- [To do]:
What you return should be the lines of the data containing "moveThen", each in full.

(Records excerpted from a collection)
-- ==== Sys2Proof/Machine/Group2.lean ====
section
/-! DEFINITION. The meanings of the group 2 instructions (43_group2.md): the half-word move, the scratchpad and word
register transfers, and the local and main memory transfers. -/

namespace Sys2Proof.Machine

/-! ### The half-word move -/

/-- A half-word stored by an instruction that also loads MA: MA rows that the destination selects have two writers and hold
free values (U10); any other destination receives the half-word. -/
def storeBesideMA (t : State) (dst : HalfLoc) (h : Half) : State :=
  match dst with
  | .regs c sel =>
    if c = 3 then { setRows t 3 sel (Config.freeHalf t.free) with free := t.free + 1 } else setRows t c sel h
  | .smHalf k r => writeHalf t (.smHalf k r) h

/-- `MoveStep` (R240): MA from the source, the old MA to the destination. -/
def moveHalves (s : State) (b : Byte) (src dst : HalfLoc) : State :=
  storeBesideMA (setMA (noteIndirect s b) (readHalf s src)) dst (ma s)

/-- `MoveStep` with its operands decoded, then what the instruction does further. -/
def moveThen (b c : Byte) (s : State) (k : HalfLoc → HalfLoc → State → Result) : Result :=
  withHalf .g2 (bAddress s b) fun src =>
    withHalf .g2 (cAddress s c) fun dst => k src dst (moveHalves s b src dst)

/-- MOVE (R241), with the invalid operator fault when both addresses name one scratchpad half-word (R508). -/
def moveHalfWord (b c : Byte) (s : State) : Result :=
  moveThen b c s fun src dst t =>
    if sameSMHalf src dst then .next (raiseFault (noteIndirect s b) .invalidOperator) else .next (finish dst.ordersFetch t)

/-- MOVE, OP 01000 A 000 (R241). -/
def execMove (b c : Byte) (s : State) : Result := moveHalfWord b c s

/-- OP 01000 A 100 executes as MOVE (R147). -/
def execMove01000 (b c : Byte) (s : State) : Result := moveHalfWord b c s

/-- OP 01001 A 0x0 executes as MOVE (R147). -/
def execMove01001 (_ : BitVec 1) (b c : Byte) (s : State) : Result := moveHalfWord b c s

/-! ### Scratchpad and word register -/

/-- What SMRD brings to W: the whole scratchpad word, or a register column in W-L with zeros elsewhere (R246). -/
def smrdSource (s : State) (src : HalfLoc) : Word :=
  match src with
  | .smHalf k _ => smWord s k
  | .regs _ _ => makeWord 0 (readHalf s src) 0

/-- SMRD's two transfers (R246): W loaded, MA sent to the destination; a destination W-L or W-R receives MA ORed with what
W receives (D25). -/
def smrdEffect (s : State) (src dst : HalfLoc) : State :=
  let v := smrdSource s src
  match dst with
  | .regs c sel =>
    if c = 5 then { s with w := putLeft v (wordLeft v ||| selectRows sel (ma s) 0) }
    else if c = 6 then { s with w := putRight v (wordRight v ||| selectRows sel (ma s) 0) }
    else setRows { s with w := v } c sel (ma s)
  | .smHalf k r => writeHalf { s with w := v } (.smHalf k r) (ma s)

/-- Source and destination lie in one scratchpad word. -/
def sameSMWord : HalfLoc → HalfLoc → Bool
  | .smHalf k _, .smHalf j _ => k == j
  | _, _ => false

/-- SMRD (R246), with the invalid operator fault where C names the scratchpad word that is read. The table of R508 has SMRD false
because it has one SM address at most, and with one at most there is no fault; the parameter is for an installation that follows
that table to the letter (log 15). -/
def execSmrd (b c : Byte) (s : State) : Result :=
  withHalf .g2 (bAddress s b) fun src =>
    withHalf .g2 (cAddress s c) fun dst =>
      if sameSMWord src dst && s.cfg.smrdSameWordFaults then .next (raiseFault (noteIndirect s b) .invalidOperator)
      else .next (finish dst.ordersFetch (smrdEffect (noteIndirect s b) src dst))

/-- SMWD's store (R252): a scratchpad word receives all of W, a register column the rows of W-L. -/
def smwdStore (t : State) (dst : HalfLoc) (v : Word) : State :=
  match dst with
  | .smHalf k _ => setSM t k v
  | .regs c sel => storeBesideMA t (.regs c sel) (wordLeft v)

/-- SMWD (R252). -/
def execSmwd (b c : Byte) (s : State) : Result :=
  withHalf .g2 (bAddress s b) fun src =>
    withHalf .g2 (cAddress s c) fun dst =>
      .next (finish dst.ordersFetch (smwdStore (setMA (noteIndirect s b) (readHalf s src)) dst s.w))

/-! ### Local memory -/

/-- The local memory address in MA, bits 13 to 0 (R82, U12). -/
def maLocal (s : State) : BitVec 14 := (ma s).extractLsb' 0 14

/-- The local memory address in B:C (R129, U12). -/
def directLocal (b c : Byte) : BitVec 14 := b.extractLsb' 0 6 ++ c

/-- The read cycle: W loaded, its parity check due (R48 PYWC, SCM; R243). -/
def lmLoad (s : State) (a : BitVec 14) : State := { s with w := memRead s.lm a.toNat, pywc := true, scm := true }

/-- The access is over. -/
def lmDone (s : State) : State := { s with pywc := false, scm := false }

/-- The read instruction has completed and the next one is not started because W's parity is wrong (R362): EX and I20 stay
on only when the R instruction would have followed at once. -/
def lmStopped (fetch : Bool) (s : State) : State :=
  { s with
    ex := !fetch && transfers s
    cf := setBit s.cf 4 (!fetch && transfers s)
    run := s.run && !stopImmediate s
    clusterWait := false
    pywc := false
    scm := false }

/-- After the read cycle: parity is checked (R90), and the data parity error is taken in place of the next instruction
(R362). HOLD P-L ignores it (R366). -/
def afterLmRead (fetch : Bool) (s : State) : State :=
  if oddParity s.w || holdPL s then finish fetch (lmDone s) else raiseFault (lmStopped fetch s) .lmParity

/-- W stored into local memory with generated parity (R90, D5). -/
def lmStore (s : State) (a : BitVec 14) : State :=
  { s with w := withParity s.w, lm := memWrite s.lm a.toNat (withParity s.w) }

/-- A local memory read at an address by the instruction that began at `s` and has got to `t`, or the address fault, at which
nothing of the instruction has been stored (R91, R358, R364; D21, D29). `s` has an indirect B address already copied into P-L
(R183, R364). -/
def lmRead (s : State) (fetch : Bool) (t : State) (a : BitVec 14) : State :=
  if lmExists s a then afterLmRead fetch (lmLoad t a) else raiseFault s .lmAddress

/-- A local memory write in the same way (R91, R358, R364; D21, D29). -/
def lmWrite (s : State) (fetch : Bool) (t : State) (a : BitVec 14) : State :=
  if lmExists s a then finish fetch (lmStore t a) else raiseFault s .lmAddress

/-- LMRI (R243). -/
def execLmri (b c : Byte) (s : State) : Result :=
  moveThen b c s fun _ dst t => .next (lmRead (noteIndirect s b) dst.ordersFetch t (maLocal t))

/-- LMRD (R248): the net effect of the exchange and its restoration is W loaded. -/
def execLmrd (b c : Byte) (s : State) : Result := .next (lmRead s false s (directLocal b c))

/-- LMWI (R250). -/
def execLmwi (b c : Byte) (s : State) : Result :=
  moveThen b c s fun _ dst t => .next (lmWrite (noteIndirect s b) dst.ordersFetch t (maLocal t))

/-- LMWD (R254). -/
def execLmwd (b c : Byte) (s : State) : Result := .next (lmWrite s false s (directLocal b c))

/-! ### Main memory -/

/-- `MMStart` after the move (R264): BA from MA, parity generated in W for a write, the access pending. -/
def requestAccess (s : State) (kind : AccessKind) : State :=
  { s with
    ba := hostAddress s.cfg.mainframe ((ma s).extractLsb' 0 20)
    w := if kind.writes then withParity s.w else s.w
    pending := some { kind := kind, data := if kind.writes then withParity s.w else s.w, granted := false } }

/-- `MMStart` (R264). -/
def mmStart (kind : AccessKind) (b c : Byte) (s : State) : Result :=
  moveThen b c s fun _ dst t => .next (finish dst.ordersFetch (requestAccess t kind))

/-- `MMStart` of an instruction that a B 5700 does not have (U16). -/
def mmStartB6700 (kind : AccessKind) (b c : Byte) (s : State) : Result :=
  match s.cfg.mainframe with
  | .b6700 => mmStart kind b c s
  | .b5700 => .refused .notOnB5700

/-- MMR (R256). -/
def execMmr (b c : Byte) (s : State) : Result := mmStart .read b c s

/-- OP 01001 A 011 executes as MMR (R147). -/
def execMmr01001 (b c : Byte) (s : State) : Result := mmStart .read b c s

/-- MMWU (R257). -/
def execMmwu (b c : Byte) (s : State) : Result := mmStart .write b c s

/-- MMWR (R258). -/
def execMmwr (b c : Byte) (s : State) : Result := mmStartB6700 .writeRead b c s

/-- MMWP (R260). -/
def execMmwp (b c : Byte) (s : State) : Result := mmStartB6700 .protectedWrite b c s

/-- MWRP (R262). -/
def execMwrp (b c : Byte) (s : State) : Result := mmStartB6700 .protectedWriteRead b c s

end Sys2Proof.Machine
end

- [Answer]:
def moveThen (b c : Byte) (s : State) (k : HalfLoc → HalfLoc → State → Result) : Result :=
  moveThen b c s fun src dst t =>
  moveThen b c s fun _ dst t => .next (lmRead (noteIndirect s b) dst.ordersFetch t (maLocal t))
  moveThen b c s fun _ dst t => .next (lmWrite (noteIndirect s b) dst.ordersFetch t (maLocal t))
  moveThen b c s fun _ dst t => .next (finish dst.ordersFetch (requestAccess t kind))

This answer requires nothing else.